Copy out word for word the line with "match l.wbFailed with" and the lines that follow it in the listing below, up to the final one.

========

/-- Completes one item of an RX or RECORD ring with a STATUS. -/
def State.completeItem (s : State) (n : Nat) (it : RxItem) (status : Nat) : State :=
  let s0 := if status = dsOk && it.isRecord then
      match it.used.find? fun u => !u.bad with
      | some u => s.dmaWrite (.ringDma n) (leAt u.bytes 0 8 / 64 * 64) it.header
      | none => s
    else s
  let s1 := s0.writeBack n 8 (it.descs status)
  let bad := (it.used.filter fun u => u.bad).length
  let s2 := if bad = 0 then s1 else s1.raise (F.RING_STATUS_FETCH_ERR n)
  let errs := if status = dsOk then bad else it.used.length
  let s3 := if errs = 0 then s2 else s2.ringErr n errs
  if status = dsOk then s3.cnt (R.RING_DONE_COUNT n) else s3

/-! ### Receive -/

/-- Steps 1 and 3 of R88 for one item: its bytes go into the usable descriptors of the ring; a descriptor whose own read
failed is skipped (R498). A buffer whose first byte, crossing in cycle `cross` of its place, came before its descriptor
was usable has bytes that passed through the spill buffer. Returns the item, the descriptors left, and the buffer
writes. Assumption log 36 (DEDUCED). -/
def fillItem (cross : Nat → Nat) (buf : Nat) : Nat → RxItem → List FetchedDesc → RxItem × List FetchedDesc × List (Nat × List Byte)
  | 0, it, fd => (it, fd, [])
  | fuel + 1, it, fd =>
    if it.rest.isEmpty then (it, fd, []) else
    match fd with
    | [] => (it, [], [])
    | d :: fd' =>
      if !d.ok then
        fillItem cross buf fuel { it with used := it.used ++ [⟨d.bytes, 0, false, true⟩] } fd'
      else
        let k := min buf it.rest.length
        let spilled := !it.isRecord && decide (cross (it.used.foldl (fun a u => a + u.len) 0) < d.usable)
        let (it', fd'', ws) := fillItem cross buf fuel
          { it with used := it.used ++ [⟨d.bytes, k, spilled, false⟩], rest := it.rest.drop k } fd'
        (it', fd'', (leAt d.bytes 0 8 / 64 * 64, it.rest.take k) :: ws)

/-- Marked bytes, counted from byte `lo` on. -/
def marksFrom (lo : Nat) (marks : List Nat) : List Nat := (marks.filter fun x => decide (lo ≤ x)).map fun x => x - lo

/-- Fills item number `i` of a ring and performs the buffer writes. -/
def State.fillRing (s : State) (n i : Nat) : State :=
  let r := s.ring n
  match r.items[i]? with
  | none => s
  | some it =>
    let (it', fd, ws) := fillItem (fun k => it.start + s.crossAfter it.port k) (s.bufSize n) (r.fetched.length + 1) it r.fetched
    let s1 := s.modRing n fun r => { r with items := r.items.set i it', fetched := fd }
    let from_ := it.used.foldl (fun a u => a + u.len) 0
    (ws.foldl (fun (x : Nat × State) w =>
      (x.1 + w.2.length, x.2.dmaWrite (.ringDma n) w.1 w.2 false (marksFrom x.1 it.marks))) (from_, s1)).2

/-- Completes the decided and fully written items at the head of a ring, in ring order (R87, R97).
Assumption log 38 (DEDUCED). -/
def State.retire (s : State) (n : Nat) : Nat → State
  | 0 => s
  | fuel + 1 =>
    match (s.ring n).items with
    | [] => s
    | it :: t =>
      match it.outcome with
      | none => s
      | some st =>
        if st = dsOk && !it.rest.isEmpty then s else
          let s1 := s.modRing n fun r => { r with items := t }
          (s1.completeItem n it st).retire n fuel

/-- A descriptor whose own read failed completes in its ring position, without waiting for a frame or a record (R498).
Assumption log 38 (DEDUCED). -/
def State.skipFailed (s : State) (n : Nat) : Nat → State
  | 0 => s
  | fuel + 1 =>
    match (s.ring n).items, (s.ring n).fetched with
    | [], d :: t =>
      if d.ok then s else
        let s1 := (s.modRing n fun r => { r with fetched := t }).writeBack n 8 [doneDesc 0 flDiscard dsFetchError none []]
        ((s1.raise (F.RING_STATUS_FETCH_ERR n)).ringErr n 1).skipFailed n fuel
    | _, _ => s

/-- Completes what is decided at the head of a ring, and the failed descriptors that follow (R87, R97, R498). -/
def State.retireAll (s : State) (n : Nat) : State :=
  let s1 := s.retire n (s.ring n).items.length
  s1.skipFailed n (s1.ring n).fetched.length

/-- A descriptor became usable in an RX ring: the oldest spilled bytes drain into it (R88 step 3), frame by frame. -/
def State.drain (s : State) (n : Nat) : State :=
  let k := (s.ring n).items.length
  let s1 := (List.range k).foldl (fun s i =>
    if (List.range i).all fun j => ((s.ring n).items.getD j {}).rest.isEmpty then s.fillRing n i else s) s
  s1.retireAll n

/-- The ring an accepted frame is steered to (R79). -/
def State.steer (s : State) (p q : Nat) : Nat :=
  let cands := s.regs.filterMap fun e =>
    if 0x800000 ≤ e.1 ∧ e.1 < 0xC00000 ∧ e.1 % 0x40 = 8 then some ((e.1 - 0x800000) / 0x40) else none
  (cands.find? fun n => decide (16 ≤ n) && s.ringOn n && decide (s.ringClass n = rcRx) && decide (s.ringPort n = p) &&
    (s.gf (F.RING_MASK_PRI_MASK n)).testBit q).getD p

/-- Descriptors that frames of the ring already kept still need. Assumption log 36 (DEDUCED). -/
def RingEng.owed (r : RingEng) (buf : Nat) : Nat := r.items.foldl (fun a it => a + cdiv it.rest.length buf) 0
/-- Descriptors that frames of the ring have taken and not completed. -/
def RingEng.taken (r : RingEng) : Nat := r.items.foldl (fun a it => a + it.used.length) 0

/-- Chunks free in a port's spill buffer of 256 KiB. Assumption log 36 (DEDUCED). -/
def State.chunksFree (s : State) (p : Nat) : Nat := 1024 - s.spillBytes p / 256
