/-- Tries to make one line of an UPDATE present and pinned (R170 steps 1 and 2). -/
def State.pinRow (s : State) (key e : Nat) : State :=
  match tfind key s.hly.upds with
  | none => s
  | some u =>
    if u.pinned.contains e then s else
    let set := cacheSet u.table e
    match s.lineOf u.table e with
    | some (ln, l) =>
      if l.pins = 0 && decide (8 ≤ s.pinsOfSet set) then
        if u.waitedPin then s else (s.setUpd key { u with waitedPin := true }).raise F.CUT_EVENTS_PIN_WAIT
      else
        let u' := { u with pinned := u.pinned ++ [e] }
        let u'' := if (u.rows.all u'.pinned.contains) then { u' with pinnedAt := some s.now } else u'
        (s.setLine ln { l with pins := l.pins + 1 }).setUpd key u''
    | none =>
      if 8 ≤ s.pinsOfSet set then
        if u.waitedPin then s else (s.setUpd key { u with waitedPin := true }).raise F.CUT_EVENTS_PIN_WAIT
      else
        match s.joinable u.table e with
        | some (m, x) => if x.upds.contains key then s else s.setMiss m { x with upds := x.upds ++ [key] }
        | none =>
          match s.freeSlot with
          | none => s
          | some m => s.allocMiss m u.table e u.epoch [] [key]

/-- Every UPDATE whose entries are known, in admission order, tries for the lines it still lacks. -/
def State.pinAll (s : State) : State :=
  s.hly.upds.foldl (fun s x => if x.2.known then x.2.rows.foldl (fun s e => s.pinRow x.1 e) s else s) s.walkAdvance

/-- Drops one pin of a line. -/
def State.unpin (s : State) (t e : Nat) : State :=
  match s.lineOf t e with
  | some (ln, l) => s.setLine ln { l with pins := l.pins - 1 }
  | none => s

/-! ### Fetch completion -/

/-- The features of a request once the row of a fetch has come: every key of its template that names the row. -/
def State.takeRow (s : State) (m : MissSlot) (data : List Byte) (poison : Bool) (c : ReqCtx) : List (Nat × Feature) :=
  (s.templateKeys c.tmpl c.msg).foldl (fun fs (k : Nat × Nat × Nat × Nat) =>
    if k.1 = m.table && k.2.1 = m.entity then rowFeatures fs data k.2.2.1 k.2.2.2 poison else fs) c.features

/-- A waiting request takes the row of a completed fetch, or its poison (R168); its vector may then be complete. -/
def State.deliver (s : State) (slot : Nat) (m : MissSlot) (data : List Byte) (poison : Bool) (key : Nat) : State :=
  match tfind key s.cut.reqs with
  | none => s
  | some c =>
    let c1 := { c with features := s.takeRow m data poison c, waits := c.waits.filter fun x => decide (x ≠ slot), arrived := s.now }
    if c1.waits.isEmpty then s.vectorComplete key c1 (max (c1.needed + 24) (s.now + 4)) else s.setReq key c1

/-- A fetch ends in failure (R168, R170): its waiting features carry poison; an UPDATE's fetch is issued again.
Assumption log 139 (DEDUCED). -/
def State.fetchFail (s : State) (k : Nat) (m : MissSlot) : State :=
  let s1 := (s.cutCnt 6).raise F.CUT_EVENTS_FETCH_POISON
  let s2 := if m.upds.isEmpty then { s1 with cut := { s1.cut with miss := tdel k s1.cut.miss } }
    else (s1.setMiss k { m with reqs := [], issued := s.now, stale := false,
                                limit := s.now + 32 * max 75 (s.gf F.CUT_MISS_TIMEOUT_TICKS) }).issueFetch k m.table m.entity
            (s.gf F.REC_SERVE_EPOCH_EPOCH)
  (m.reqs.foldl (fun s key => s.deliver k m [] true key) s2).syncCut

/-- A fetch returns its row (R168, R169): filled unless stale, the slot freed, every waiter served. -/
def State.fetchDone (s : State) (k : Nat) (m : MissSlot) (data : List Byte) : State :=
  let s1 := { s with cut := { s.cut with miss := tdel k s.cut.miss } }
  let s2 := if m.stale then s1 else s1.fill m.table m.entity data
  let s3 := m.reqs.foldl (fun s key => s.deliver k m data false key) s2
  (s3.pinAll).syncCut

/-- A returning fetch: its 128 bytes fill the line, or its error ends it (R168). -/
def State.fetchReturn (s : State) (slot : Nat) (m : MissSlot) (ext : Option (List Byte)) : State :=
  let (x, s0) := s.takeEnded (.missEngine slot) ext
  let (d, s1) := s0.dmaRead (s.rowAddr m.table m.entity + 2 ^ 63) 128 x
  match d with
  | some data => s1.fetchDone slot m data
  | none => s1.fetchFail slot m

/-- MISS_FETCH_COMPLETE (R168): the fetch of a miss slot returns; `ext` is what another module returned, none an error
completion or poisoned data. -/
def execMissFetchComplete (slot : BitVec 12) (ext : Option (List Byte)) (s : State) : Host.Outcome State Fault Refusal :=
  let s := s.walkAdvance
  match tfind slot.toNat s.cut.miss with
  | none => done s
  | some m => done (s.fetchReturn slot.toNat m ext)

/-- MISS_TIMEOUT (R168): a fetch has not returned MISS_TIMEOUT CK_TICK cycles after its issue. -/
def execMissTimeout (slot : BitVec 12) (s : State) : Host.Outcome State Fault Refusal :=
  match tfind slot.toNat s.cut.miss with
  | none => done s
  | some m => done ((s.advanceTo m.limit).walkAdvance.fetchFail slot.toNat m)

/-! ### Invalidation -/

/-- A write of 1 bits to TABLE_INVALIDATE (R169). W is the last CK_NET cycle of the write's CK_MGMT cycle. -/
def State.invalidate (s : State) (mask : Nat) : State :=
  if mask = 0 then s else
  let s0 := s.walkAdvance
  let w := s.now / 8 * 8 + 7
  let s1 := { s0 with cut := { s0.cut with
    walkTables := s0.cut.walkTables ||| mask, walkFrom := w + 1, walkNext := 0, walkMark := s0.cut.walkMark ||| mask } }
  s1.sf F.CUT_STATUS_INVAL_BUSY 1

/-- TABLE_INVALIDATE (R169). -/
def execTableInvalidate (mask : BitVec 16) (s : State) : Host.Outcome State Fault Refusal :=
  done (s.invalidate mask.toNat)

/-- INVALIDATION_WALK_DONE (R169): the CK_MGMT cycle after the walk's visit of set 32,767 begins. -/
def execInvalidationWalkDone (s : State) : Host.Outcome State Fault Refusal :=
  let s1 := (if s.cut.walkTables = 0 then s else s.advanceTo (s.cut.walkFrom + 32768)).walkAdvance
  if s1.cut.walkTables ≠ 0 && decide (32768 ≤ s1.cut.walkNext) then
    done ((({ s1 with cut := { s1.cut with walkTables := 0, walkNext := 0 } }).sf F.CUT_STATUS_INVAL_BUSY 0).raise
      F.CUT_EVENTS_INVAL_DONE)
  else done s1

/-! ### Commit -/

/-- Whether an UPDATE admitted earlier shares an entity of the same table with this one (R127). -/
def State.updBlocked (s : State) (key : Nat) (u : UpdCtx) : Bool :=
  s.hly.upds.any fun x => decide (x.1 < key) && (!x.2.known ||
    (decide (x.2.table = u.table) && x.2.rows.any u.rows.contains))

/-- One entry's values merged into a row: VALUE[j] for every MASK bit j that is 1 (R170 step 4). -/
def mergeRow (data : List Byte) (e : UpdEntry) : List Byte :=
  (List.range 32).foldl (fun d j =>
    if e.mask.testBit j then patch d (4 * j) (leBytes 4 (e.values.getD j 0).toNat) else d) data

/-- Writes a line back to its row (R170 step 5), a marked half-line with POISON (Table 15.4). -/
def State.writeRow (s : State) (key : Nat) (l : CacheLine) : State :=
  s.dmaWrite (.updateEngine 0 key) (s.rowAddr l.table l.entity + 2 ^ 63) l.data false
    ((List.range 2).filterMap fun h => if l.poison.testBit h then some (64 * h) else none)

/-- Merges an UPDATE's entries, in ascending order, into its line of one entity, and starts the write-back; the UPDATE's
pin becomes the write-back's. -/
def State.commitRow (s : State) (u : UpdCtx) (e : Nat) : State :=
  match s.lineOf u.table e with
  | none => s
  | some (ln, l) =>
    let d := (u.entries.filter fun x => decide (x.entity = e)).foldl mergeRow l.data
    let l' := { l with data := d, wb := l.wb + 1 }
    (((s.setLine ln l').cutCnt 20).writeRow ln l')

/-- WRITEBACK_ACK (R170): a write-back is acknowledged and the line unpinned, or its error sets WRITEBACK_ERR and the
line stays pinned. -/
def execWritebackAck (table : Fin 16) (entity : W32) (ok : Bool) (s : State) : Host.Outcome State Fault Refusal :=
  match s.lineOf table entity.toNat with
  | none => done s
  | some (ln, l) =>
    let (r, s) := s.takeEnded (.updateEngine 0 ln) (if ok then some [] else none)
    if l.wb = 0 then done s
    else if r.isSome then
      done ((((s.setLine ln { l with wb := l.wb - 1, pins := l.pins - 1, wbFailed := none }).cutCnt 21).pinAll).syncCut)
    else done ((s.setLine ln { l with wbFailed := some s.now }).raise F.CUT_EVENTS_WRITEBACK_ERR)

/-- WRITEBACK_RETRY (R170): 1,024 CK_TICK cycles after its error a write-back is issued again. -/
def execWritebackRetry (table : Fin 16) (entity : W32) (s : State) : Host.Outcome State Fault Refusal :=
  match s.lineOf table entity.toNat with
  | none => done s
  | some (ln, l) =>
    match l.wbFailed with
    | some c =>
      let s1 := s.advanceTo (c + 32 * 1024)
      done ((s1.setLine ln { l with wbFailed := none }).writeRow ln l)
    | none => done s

========

§ **EXERCISE OUTPUT**:
    match l.wbFailed with
    | some c =>
      let s1 := s.advanceTo (c + 32 * 1024)
      done ((s1.setLine ln { l with wbFailed := none }).writeRow ln l)
    | none => done s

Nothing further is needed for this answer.